WHAT YOU HAVE TO DO — Report every line of the records that contains the word "idle".

[Collected data]
---+---
/-- R20, R169, R179: the reset line driven active and the loss of supply abandon a store with the mark WRITTEN. While
the line is held no plan is active, the hall is QUIET, the fault record is invalid, the list is empty and the selections
are the power-on ones, so that SO3 alone is driven; without supply nothing is. The load's end lets the part run. That
the part without supply or with the line held has its state after power-on with no plan, when the load's end is due, and
that an abandoned store leaves no check value, are the model's choices (log entries 6, 8, 9). -/
def Obligations.held_and_unpowered : Prop :=
  (∀ s : State, s.phase ≠ .off → ∃ t : State, exec .resetLineAsserted s = .next t ∧ t.phase = .held ∧
      t.ps.active = none ∧ t.zh.evac = .quiet ∧ t.fc = State.reset.fc ∧ t.mp.notices = [] ∧
      t.lines = State.reset.lines ∧ t.slc.exchange = none ∧
      outputDriven t 0 = false ∧ outputDriven t 1 = false ∧ outputDriven t 2 = false ∧ outputDriven t 3 = true ∧
      t.ps.memory =
        (if s.ps.storing then { s.ps.memory with mark := .written, check := none } else s.ps.memory)) ∧
  (∀ s : State, ∃ t : State, exec .powerLoss s = .next t ∧ t.phase = .off ∧ t.ps.active = none ∧
      t.ps.storing = false ∧ (∀ n : Fin 4, outputDriven t n = false) ∧
      t.ps.memory =
        (if s.ps.storing then { s.ps.memory with mark := .written, check := none } else s.ps.memory)) ∧
  (∀ s : State, s.phase = .loading → exec .startUpLoadEnd s = .next { s with phase := .running })

/-! ## The Message Port -/

/-- R156: a request frame that completes while the reply slot holds a reply goes into the slot in hand, or else into
the waiting slot; with both full it is dropped, PORT_FRAME_DROPPED is captured and OVERRUN rises. That the command of
a request stands for its frame's completion, and that the rise of FAULT_CAPTURED comes before OVERRUN's, are the
model's choices (log entries 4, 11). -/
def Obligations.request_frame_placed : Prop :=
  ∀ (c : Instr) (r : Request) (s : State), requestOf c = some r → s.phase = .running → s.mp.reply ≠ none →
    (s.mp.hand = none → exec c s = .next { s with mp := { s.mp with hand := some r } }) ∧
    (s.mp.hand ≠ none → s.mp.waiting = none → exec c s = .next { s with mp := { s.mp with waiting := some r } }) ∧
    (s.mp.hand ≠ none → s.mp.waiting ≠ none →
      exec c s = .next (raise (.overrun .messagePort) (capture .portFrameDropped 0 s)))

/-- R157: every request that can be taken is answered by exactly one reply with its own kind and tag; the slot in hand
empties, and the reply goes out at once when the transmitter is free. That a request is placed and taken in one act is
the model's choice (log entry 4). -/
def Obligations.request_answered_once : Prop :=
  ∀ (c : Instr) (r : Request) (s : State), requestOf c = some r → Ready s →
    ∃ (t : State) (status : ReplyStatus) (fields : List Byte), exec c s = .next t ∧
      t.mp.reply = some { kind := r.kind, tag := r.tag, status := status, fields := fields } ∧
      t.mp.hand = none ∧ t.mp.waiting = none ∧
      t.mp.transmitter = (if s.mp.transmitter = .idle then .reply else s.mp.transmitter) ∧
      t.pending = s.pending ∧ t.phase = .running ∧ t.tb = s.tb

/-- R158: a request answered with any status other than OK or CLAMPED changes nothing, and its reply carries no body. -/
def Obligations.turned_away_changes_nothing : Prop :=
  ∀ (r : Request) (s : State), (perform r s).status ≠ .ok → (perform r s).status ≠ .clamped →
    (perform r s).state = s ∧ (perform r s).fields = []

/-- R158 steps 1 and 2: a kind that names no request is answered UNKNOWN_KIND, and a body whose length is not the one
its kind calls for is answered BAD_LENGTH, whatever else is wrong with it. That a request is placed and taken in one
act is the model's choice (log entry 4). -/
def Obligations.unknown_kind_and_bad_length : Prop :=
  (∀ (kind tag : Byte) (fields : List Byte) (s : State), Ready s → kind.toNat = 0 ∨ 30 < kind.toNat →
    TurnedAway (.unknownKind kind tag fields) s .unknownKind) ∧
  (∀ (c : Instr) (r : Request) (n : Nat) (s : State), requestOf c = some r → Ready s →
    fixedFields r.kind.toNat = some n → r.fields.length ≠ n → TurnedAway c s .badLength)

/-- R157, R167, R172: when the last character of a reply has been sent the reply slot empties; the request in hand is
taken, and a listed notice's frame may go out before its reply, as `first` says. A new format or a restart that waited
for the reply becomes due instead, and a notice may go before the restart. R164: at the change of the port's own format
a frame being received is abandoned with nothing captured, and the port goes on as after a reply. That the command
carries which goes first, and the counter of free values, are the model's own (log entries 12, 45). -/
def Obligations.reply_sent_takes_next : Prop :=
  ∀ (s : State) (first : Bool), s.phase = .running →
    let noticed (u : State) : State :=
      match first, u.mp.notices with
      | true, n :: rest =>
        { u with
          mp := { u.mp with notices := rest, transmitter := .notice (noticeFrame u.free n) }
          free := u.free + Config.freeBlock }
      | _, _ => u
    let onward (u : State) : State :=
      let v := noticed u
      match v.mp.hand with
      | none => v
      | some r =>
        let w := (perform r v).state
        { w with
          mp := { w.mp with
            hand := w.mp.waiting, waiting := none
            reply := some { kind := r.kind, tag := r.tag, status := (perform r v).status,
                            fields := (perform r v).fields }
            transmitter := if v.mp.transmitter = .idle then .reply else v.mp.transmitter }
          free := w.free + Config.freeBlock }
    (s.mp.transmitter = .reply →
      let sent : State := { s with mp := { s.mp with reply := none, transmitter := .idle } }
      (s.mp.deferred = .none → exec (.replySent first) s = .next (onward sent)) ∧
      (∀ speed parity stop, s.mp.deferred = .formatAfterReply speed parity stop →
        exec (.replySent first) s =
          .next { sent with mp := { sent.mp with deferred := .formatDue speed parity stop } }) ∧
      (s.mp.deferred = .restartAfterReply →
        exec (.replySent first) s =
          .next (noticed { sent with mp := { sent.mp with deferred := .restartDue } }))) ∧
    (∀ (speed stop : Nat) (parity : Parity), s.mp.deferred = .formatDue speed parity stop →
      s.mp.transmitter = .idle → s.mp.reply = none →
      let f : Format := { speed := speed, parity := parity, stop := stop }
      exec (.messagePortFormatChange first) s =
        .next (onward { s with
          mp := { s.mp with deferred := .none }
          lines := { s.lines with message := { s.lines.message with format := f, inUse := f, rx := [] } } }))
---+---
EXPECTED ANSWER —
      t.mp.transmitter = (if s.mp.transmitter = .idle then .reply else s.mp.transmitter) ∧
            transmitter := if v.mp.transmitter = .idle then .reply else v.mp.transmitter }
      let sent : State := { s with mp := { s.mp with reply := none, transmitter := .idle } }
      s.mp.transmitter = .idle → s.mp.reply = none →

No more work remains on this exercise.